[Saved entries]
#####
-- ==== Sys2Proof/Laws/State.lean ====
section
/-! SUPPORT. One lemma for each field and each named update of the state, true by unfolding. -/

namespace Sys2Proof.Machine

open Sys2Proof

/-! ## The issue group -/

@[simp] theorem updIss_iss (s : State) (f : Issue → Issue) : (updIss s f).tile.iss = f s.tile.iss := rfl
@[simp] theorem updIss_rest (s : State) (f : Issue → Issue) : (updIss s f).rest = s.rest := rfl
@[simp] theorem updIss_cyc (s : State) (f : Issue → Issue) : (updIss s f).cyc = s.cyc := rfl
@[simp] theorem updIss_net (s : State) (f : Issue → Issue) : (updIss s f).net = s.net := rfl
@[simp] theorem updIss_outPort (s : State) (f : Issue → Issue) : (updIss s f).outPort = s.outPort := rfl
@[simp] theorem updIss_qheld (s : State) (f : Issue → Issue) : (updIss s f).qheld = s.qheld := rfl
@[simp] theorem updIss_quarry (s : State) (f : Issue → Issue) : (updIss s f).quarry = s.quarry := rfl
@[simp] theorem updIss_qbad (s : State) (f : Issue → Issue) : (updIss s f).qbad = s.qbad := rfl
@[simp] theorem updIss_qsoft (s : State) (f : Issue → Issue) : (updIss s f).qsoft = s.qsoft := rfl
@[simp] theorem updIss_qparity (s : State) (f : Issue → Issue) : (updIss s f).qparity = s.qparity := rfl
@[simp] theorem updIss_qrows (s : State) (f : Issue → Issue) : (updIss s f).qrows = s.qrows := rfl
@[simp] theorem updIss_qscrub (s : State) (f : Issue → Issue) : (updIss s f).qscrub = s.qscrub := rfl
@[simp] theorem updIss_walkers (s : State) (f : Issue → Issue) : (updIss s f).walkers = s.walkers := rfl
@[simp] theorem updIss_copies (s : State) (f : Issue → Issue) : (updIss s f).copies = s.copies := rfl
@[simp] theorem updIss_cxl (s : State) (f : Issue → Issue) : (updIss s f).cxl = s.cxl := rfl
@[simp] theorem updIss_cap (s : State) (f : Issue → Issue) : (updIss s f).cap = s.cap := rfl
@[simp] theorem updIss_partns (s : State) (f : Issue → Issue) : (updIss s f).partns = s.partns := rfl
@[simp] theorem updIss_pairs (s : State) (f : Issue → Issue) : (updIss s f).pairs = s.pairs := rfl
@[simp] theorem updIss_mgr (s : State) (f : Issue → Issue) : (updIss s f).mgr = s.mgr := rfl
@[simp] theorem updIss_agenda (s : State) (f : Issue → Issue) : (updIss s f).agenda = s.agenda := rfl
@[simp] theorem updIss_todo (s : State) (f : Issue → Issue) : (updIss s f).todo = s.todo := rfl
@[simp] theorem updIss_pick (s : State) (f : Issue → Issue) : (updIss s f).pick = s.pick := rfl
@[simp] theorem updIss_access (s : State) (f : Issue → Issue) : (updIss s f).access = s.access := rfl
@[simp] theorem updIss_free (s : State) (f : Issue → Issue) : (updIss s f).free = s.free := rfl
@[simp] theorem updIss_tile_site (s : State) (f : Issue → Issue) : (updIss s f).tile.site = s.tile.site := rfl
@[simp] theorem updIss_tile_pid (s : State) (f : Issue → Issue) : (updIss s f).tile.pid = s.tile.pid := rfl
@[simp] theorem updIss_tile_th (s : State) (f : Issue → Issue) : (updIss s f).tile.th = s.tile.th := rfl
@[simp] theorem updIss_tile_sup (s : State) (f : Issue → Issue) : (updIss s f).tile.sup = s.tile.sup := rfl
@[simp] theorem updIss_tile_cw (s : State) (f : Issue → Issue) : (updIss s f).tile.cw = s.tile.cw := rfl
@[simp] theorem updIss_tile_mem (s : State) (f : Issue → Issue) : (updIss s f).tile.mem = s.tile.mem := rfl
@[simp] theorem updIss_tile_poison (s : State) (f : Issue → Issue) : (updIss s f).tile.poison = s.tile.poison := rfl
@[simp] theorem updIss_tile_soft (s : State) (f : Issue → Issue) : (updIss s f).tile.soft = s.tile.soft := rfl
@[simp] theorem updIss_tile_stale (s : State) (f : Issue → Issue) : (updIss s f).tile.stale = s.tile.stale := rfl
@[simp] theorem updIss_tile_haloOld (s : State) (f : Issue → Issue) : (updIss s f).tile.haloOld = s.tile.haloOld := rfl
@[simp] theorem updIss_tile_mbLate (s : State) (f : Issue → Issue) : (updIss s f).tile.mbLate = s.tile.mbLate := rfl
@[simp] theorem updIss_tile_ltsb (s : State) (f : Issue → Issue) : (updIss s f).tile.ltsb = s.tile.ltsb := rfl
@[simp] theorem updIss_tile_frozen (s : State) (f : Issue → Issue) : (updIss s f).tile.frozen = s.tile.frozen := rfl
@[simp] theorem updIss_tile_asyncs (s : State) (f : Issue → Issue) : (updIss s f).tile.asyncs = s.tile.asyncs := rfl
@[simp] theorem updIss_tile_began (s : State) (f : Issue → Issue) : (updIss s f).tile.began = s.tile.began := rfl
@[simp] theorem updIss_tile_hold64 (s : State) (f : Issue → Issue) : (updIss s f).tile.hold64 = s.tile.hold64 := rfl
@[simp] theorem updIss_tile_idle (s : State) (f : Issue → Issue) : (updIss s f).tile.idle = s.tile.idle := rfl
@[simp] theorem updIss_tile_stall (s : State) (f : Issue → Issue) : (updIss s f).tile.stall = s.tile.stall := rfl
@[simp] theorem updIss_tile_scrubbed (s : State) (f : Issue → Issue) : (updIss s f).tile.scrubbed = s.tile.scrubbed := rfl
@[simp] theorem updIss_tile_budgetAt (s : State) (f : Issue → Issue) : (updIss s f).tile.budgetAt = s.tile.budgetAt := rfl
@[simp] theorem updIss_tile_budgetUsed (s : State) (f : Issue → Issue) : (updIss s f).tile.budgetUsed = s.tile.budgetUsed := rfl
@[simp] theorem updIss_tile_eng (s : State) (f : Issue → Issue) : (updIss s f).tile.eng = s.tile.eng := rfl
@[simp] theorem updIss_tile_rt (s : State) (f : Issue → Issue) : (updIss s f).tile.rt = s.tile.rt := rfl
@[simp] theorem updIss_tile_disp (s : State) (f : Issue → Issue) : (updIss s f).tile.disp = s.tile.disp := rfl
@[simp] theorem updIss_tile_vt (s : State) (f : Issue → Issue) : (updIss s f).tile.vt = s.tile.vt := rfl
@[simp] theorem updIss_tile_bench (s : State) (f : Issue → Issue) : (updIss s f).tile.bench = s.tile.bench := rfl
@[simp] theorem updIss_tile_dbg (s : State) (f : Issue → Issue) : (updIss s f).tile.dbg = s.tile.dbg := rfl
#####
» **Directions for this task**:
All lines from the beginning of the entries through the line marked "s.tile.iss := rfl" are to be output exactly; nothing else belongs in the answer.

» **Response below**:
-- ==== Sys2Proof/Laws/State.lean ====
section
/-! SUPPORT. One lemma for each field and each named update of the state, true by unfolding. -/

namespace Sys2Proof.Machine

open Sys2Proof

/-! ## The issue group -/

@[simp] theorem updIss_iss (s : State) (f : Issue → Issue) : (updIss s f).tile.iss = f s.tile.iss := rfl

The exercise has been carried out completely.